Tissue engineering is considered a therapy of the future, making it possible to clinically overcome the many limitations of current autologous graft therapies (notably, the limited quantity of tissue available and risk associated with several surgical sites on a single patient). The combination of biomaterials, cells and molecules of interest may allow great advances at the clinical level by stimulating the integration of grafts through vascularization and mineralization. The close relationship between blood vessels and bone cells has been demonstrated in studies on skeletal malformation, such as craniofacial dysmorphology.

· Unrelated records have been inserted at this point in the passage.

/-- A part at the end of a balancing round, with loop 0 OPEN and both its channels FRESH. -/
def balancing : State :=
  { withLoop .motor fun l => { l with state := .open, o := 200, b := some 900, spreadCount := 9 } with
    roundPos := 9, interrupted := false
    channels := (base.channels.set 0 { Channel.cleared (.factory 0) .fresh with filtered := some 2500 }).set
      16 { Channel.cleared (.factory 16) .fresh with filtered := some 5000 } }

theorem meets_BalancingRoundEnds : balancing.atRest ∧ balancing.starting = false ∧
    balancing.mode = .heating ∧ balancing.profile.roundLength ≤ balancing.roundPos + 1 ∧
    (balancing.loops.get 0).cfg.bound = true ∧ balancing.profile.eligibility ≤ (balancing.loops.get 0).o ∧
    balancing.goodSpread (balancing.loops.get 0) = some 2500 ∧
    base.roundPos + 1 < base.profile.roundLength ∧
    ({ balancing with roundPos := 8 } : State).atRest ∧ 8 + 1 < balancing.profile.roundLength ∧
    balancing.opening.source.age ≠ 10 ∧ balancing.interrupted = false := by
  and_intros <;> decide

/-- Room 0 in a state of its own. -/
def withRoom (f : Room → Room) : State :=
  { base with rooms := base.rooms.set 0 (f (.cleared .factory .active)) }

theorem meets_StaleEvents : (withRoom fun r => { r with sinceReport := 29 }).atRest ∧
    ((withRoom fun r => { r with sinceReport := 29 }).rooms.get 0).cfg.staleTime = 30 ∧
    (withRoom fun r => { r with windowMark := true, windowRounds := 59 }).atRest ∧
    ((withRoom id).rooms.get 0).cfg.windowTimeout = 60 ∧ base.starting = false ∧
    base.mode ≠ .repeater := by
  and_intros <;> decide

/-- Room 0 with a demand, and the counters at 2. -/
def demanding (d : Int) : State :=
  { withRoom fun r => { r with demand := d, setpoint := some 2400, mode := some .comfort } with
    opening := { base.opening with up := 2, down := 2, tReq := 3000 } }

theorem meets_RequestSteps : ∀ d ∈ [(0 : Int), 600, 601, 899, 900, 1000],
    (demanding d).atRest ∧ (demanding d).starting = false ∧ (demanding d).mode = .heating ∧
    10 < (demanding d).opening.source.age ∧
    (demanding d).profile.requestMin ≤ (demanding d).profile.requestMax ∧ 0 ≤ d ∧
    (∀ r, ((demanding d).rooms.get r).state = .active → ((demanding d).rooms.get r).demand ≤ d) ∧
    ((demanding d).rooms.get 0).demand = d ∧ ((demanding d).rooms.get 0).effective = some 2400 := by
  decide

theorem meets_LoopSettles :
    (withLoop .motor fun l => { l with state := .opening, o := 1, settle := 1, settled := true }).atRest ∧
    (withLoop .motor id).starting = false := by
  and_intros <;> decide

/-- A window on loop 0's opening, one match from its threshold. -/
def watching (faults : Bool) : State :=
  { withLoop .motor fun l => { l with state := .open, o := 150 } with
    windows := base.windows.set 0 {
      cfg := { WindowCfg.factory with
        loop := some 0, quantity := .opening, low := 150, high := 150, outside := false
        qualifier := 150, threshold := 3, faults := faults }
      count := 2, state := .armed } }

theorem meets_WindowTrips : ∀ f ∈ [false, true], (watching f).atRest ∧ (watching f).starting = false ∧
    (watching f).mode ≠ .repeater ∧ ((watching f).windows.get 0).cfg.loop = some 0 ∧
    ((watching f).loops.get 0).state ≠ .unbound ∧ (watching f).tripValue 0 = some 150 ∧
    (base.windows.get 0).state ≠ .armed := by
  decide

/-- A window that faults loop 0 in its exercise. -/
def watchedExercise : State :=
  { exercising .open [1] with
    windows := (watching true).windows
    loops := (exercising .open [1]).loops.modify 0 fun l => { l with o := 150 } }

theorem meets_WindowTrips_exercise : watchedExercise.atRest ∧ watchedExercise.loopsOk ∧
    watchedExercise.tripValue 0 = some 150 ∧ (watchedExercise.loops.get 0).state = .exercise :=
  ⟨by decide, loopsOk_of (by decide) (by decide) (by decide) (by decide) (by decide), by decide, by decide⟩
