/-- Settles O25: a step is a reset, a host action, or a move of the host's position. -/
theorem stepKeepsTheInvariant : Obligations.StepKeepsTheInvariant := by
  intro s t h ht
  rcases step_next ht with ⟨-, rfl⟩ | ⟨-, a, -, ha⟩ | ⟨-, p, rfl⟩
  · exact ⟨h.advance.blockReset, rfl⟩
  · exact h.advance.hostAction ha
  · exact ⟨h.jumpTo p, rfl⟩

end Sys2Proof.Machine

/-! SUPPORT. The checksum functions and the verify commands (R101 to R104, R107, R108). -/

namespace Sys2Proof.Machine

/-! ### The loop of R101 on natural numbers -/

/-- One shift step of R101 on natural numbers. -/
def crcShiftNat (c : Nat) : Nat := if c % 2 = 1 then (c / 2) ^^^ 0xA001 else c / 2

theorem toNat_crcShift (c : Word) : (crcShift c).toNat = crcShiftNat c.toNat := by
  have hbit : c.getLsbD 0 = decide (c.toNat % 2 = 1) := by
    rw [BitVec.getLsbD, Nat.testBit_zero]
  rw [crcShift, crcShiftNat, hbit]
  by_cases h : c.toNat % 2 = 1 <;> simp [h, Nat.shiftRight_eq_div_pow]

theorem toNat_crcShift8 (c : Word) : (crcShift8 c).toNat = crcShiftNat^[8] c.toNat := by
  simp only [crcShift8, toNat_crcShift, Function.iterate_succ_apply, Function.iterate_zero_apply]

/-- Settles O26: one byte more is one `crcByte`, whose eight shifts are the loop's on natural numbers. -/
theorem crc16FollowsTheBitLoop : Obligations.Crc16FollowsTheBitLoop := by
  refine ⟨rfl, fun s b => ?_⟩
  rw [crc16_concat, crcByte, toNat_crcShift8, BitVec.toNat_xor, toNat_zext16]
  rfl

/-- Settles O28: five values of the loop. -/
theorem crc16KnownValues : Obligations.Crc16KnownValues :=
  ⟨crc16_nil, by decide, by decide, by decide, by decide +kernel⟩

/-! ### The residue law -/

theorem crc16_append_pair (d : List Byte) (a b : Byte) :
    crc16 (d ++ [a, b]) = crcByte (crcByte (crc16 d) a) b := by
  rw [crc16_append]
  rfl

theorem crcByte_eq_zero_iff {c : Word} {b : Byte} : crcByte c b = 0 ↔ c = zext16 b := by
  rw [crcByte, ← crcShift8_zero, crcShift8_injective.eq_iff]
  exact BitVec.xor_eq_zero_iff

/-- The value after `a` is the byte `b` alone exactly when `a` and `b` are the two bytes of the value before. -/
theorem crcByte_eq_zext16_iff {c : Word} {a b : Byte} :
    crcByte c a = zext16 b ↔ a = lowByte c ∧ b = highByte c := by
  constructor
  · intro h
    rw [← crcShift8_high b, crcByte, crcShift8_injective.eq_iff] at h
    have hc : c = (zext16 b <<< 8) ^^^ zext16 a := by rw [← h, BitVec.xor_assoc, BitVec.xor_self, BitVec.xor_zero]
    subst hc
    constructor <;> apply BitVec.eq_of_getLsbD_eq <;> intro i hi
    · simp [lowByte, zext16, hi]
    · simp [highByte, zext16, hi, show 8 + i < 16 by omega, show i < 16 by omega]
  · rintro ⟨rfl, rfl⟩
    exact crcByte_lowByte c

theorem crc16_append_pair_eq_zero_iff {d : List Byte} {a b : Byte} :
    crc16 (d ++ [a, b]) = 0 ↔ a = lowByte (crc16 d) ∧ b = highByte (crc16 d) := by
  rw [crc16_append_pair, crcByte_eq_zero_iff, crcByte_eq_zext16_iff]

theorem exists_append_pair {data : List Byte} (h : 2 ≤ data.length) : ∃ d a b, data = d ++ [a, b] := by
  have hlen : (data.drop (data.length - 2)).length = 2 := by rw [List.length_drop]; omega
  obtain ⟨a, b, hab⟩ := List.length_eq_two.1 hlen
  exact ⟨data.take (data.length - 2), a, b, by rw [← hab, List.take_append_drop]⟩

/-! ### `VCRC16` -/

theorem answersOnly_vcrc16 : AnswersOnly .vcrc16 fun data => verdict (verifyCrc16 data) := fun _ _ => rfl

theorem verifyCrc16_of_length_lt {data : List Byte} (h : data.length < 2) : verifyCrc16 data = false := if_pos h

theorem verifyCrc16_append_pair {d : List Byte} {a b : Byte} :
    verifyCrc16 (d ++ [a, b]) = true ↔ a = lowByte (crc16 d) ∧ b = highByte (crc16 d) := by
  have ha : byteAt (d ++ [a, b]) d.length = a := byteAt_of_getElem? (by simp)
  have hb : byteAt (d ++ [a, b]) (d.length + 1) = b := byteAt_of_getElem? (by simp)
  simp [verifyCrc16, ha, hb]

theorem verifyCrc16_iff_crc16_eq_zero {data : List Byte} (h : 2 ≤ data.length) :
    verifyCrc16 data = true ↔ crc16 data = 0 := by
  obtain ⟨d, a, b, rfl⟩ := exists_append_pair h
  rw [verifyCrc16_append_pair, crc16_append_pair_eq_zero_iff]

theorem verifyCrc16_iff {data : List Byte} :
    verifyCrc16 data = true ↔ ∃ d, data = d ++ [(crc16 d).extractLsb' 0 8, (crc16 d).extractLsb' 8 8] := by
  simp only [← lowByte_eq_extract, ← highByte_eq_extract]
  constructor
  · intro h
    rcases Nat.lt_or_ge data.length 2 with hl | hl
    · cases (verifyCrc16_of_length_lt hl).symm.trans h
    · obtain ⟨d, a, b, rfl⟩ := exists_append_pair hl
      obtain ⟨rfl, rfl⟩ := verifyCrc16_append_pair.1 h
      exact ⟨d, rfl⟩
  · rintro ⟨d, rfl⟩
    exact verifyCrc16_append_pair.2 ⟨rfl, rfl⟩

theorem verdict_eq_one_iff {ok : Bool} : verdict ok = 1 ↔ ok = true := by cases ok <;> decide

/-- A command that answers a verdict answers 1 where it is true, 0 where it is not (R19). -/
theorem AnswersOnly.exec_verdict {i : Instr} {f : List Byte → Bool} (hi : AnswersOnly i fun data => verdict (f data))
    {s : State} {data : List Byte} (hr : Ready s data) {p : Prop} (hp : f data = true ↔ p) :
    (p → exec i s = .next (endState 0x00 1 0 0 0 0 0 s)) ∧ (¬ p → exec i s = .next (endState 0x00 0 0 0 0 0 0 s)) := by
  rw [hi.exec_of_ready hr, ← hp]
  exact ⟨fun h => by rw [h]; rfl, fun h => by rw [Bool.eq_false_iff.2 h]; rfl⟩

/-- Settles O27: two bytes are eaten to 0 exactly when they are the value's own, low byte first. -/
theorem crc16ResidueLaws : Obligations.Crc16ResidueLaws := by
  refine ⟨fun s => ?_, fun s data hr hlen => ⟨_, answersOnly_vcrc16.exec_of_ready hr, ?_⟩⟩
  · rw [← lowByte_eq_extract, ← highByte_eq_extract, crc16_append_pair_eq_zero_iff]
    exact ⟨rfl, rfl⟩
  · exact verdict_eq_one_iff.trans (verifyCrc16_iff_crc16_eq_zero hlen)

/-- Settles O33: the verdict is true exactly on bytes followed by their CRC16. -/
theorem vcrc16CommandResult : Obligations.Vcrc16CommandResult :=
  ⟨fun _ _ hr => answersOnly_vcrc16.exec_verdict hr verifyCrc16_iff, fun _ _ => answersOnly_vcrc16.status⟩

/-! ### `lrc` and `VLRC` -/

/-- Settles O29: negation in 8 bits is subtraction from 256. -/
theorem lrcIsTheNegatedSum : Obligations.LrcIsTheNegatedSum := fun s => by
  rw [lrc, BitVec.toNat_neg, toNat_foldl_add]

theorem answersOnly_vlrc : AnswersOnly .vlrc fun data => verdict (verifyLrc data) := fun _ _ => rfl

theorem verifyLrc_nil : verifyLrc [] = false := rfl

theorem verifyLrc_concat {d : List Byte} {b : Byte} : verifyLrc (d ++ [b]) = true ↔ b = lrc d := by
  have hb : byteAt (d ++ [b]) d.length = b := byteAt_of_getElem? (by simp)
  simp [verifyLrc, hb]

theorem verifyLrc_iff {data : List Byte} : verifyLrc data = true ↔ ∃ d, data = d ++ [lrc d] := by
  rcases List.eq_nil_or_concat' data with rfl | ⟨d, b, rfl⟩
  · simp [verifyLrc_nil]
  · rw [verifyLrc_concat]
    constructor
    · rintro rfl
      exact ⟨d, rfl⟩
    · rintro ⟨d', h⟩
      obtain ⟨rfl, hb⟩ := List.append_inj' h rfl
      simpa using hb

theorem eq_lrc_iff {d : List Byte} {b : Byte} : b = lrc d ↔ ((d ++ [b]).map BitVec.toNat).sum % 256 = 0 := by
  have hb := b.isLt
  rw [← BitVec.toNat_inj, lrcIsTheNegatedSum, List.map_append, List.sum_append, List.map_singleton, List.sum_singleton]
  omega
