-- ==== Sys2Proof/Machine/Dispatch.lean ====
section
/-! DEFINITION. The dispatch of a legal command to its meaning, one arm per constructor of `Instr`
(spec 30_encoding.md R97). -/

namespace Sys2Proof.Machine

def exec (i : Instr) (s : State) : Host.Outcome State Fault Refusal :=
  match i with
  | .encInit => Sys2Proof.Machine.execEncInit s
  | .encByte b => Sys2Proof.Machine.execEncByte b s
  | .encEnd => Sys2Proof.Machine.execEncEnd s
  | .pkPut w v => Sys2Proof.Machine.execPkPut w v s
  | .pkFlush => Sys2Proof.Machine.execPkFlush s
  | .decInit => Sys2Proof.Machine.execDecInit s
  | .decByte b => Sys2Proof.Machine.execDecByte b s
  | .decEnd => Sys2Proof.Machine.execDecEnd s
  | .upPut b => Sys2Proof.Machine.execUpPut b s
  | .upGet w => Sys2Proof.Machine.execUpGet w s
  | .decCode c => Sys2Proof.Machine.execDecCode c s

end Sys2Proof.Machine
end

FGF-2, by virtue of its proliferative, pro-angiogenic and pro-osteogenic properties, is one of the molecules studied in this line of research. This growth factor is a ubiquitous molecule present from the embryonic stage and throughout life and is involved in the formation of the ECM. It plays an important role in the homeostasis, repair and metabolism of bone tissue by regulating the proliferation and differentiation of osteoblasts, accelerating the healing of fractures and the repair of skeletal defects.
The effects of FGF-2 differ depending on the type and stage of cell differentiation. Some results appear to be contradictory but can be explained by differences in dose, mode of administration and lengths of exposure, as well as by the models used in in vitro or in vivo studies, each of which has certain biases.
It appears that high dose and/or long-term treatment inhibit bone regeneration. This could be explained by a positive effect on proliferation, which remains essential at the beginning, but must be temporary, and therefore regulated to allow subsequent osteogenic differentiation. Thus, low dose and/or short-term treatment may provide the best conditions for bone regeneration. There is a need to further explore the positive or negative effects on bone regeneration for other parameters, such as the type of culture medium used and any supplements added to boost the osteogenic effect (ascorbic acid, dexamethasone, β-GP, etc.). The way in which FGF-2 is delivered should also be considered, since it may affect bone repair, potentially leading to unwanted side effects. Moreover, the delivery mode seems to have a non-negligible impact on the stability of this cytokine, and therefore, must be carefully planned and tested before clinical use. Identifying the ideal dose and how to deliver it over a given time within a specific repair time frame remain the key challenges in this type of tissue-engineered therapy.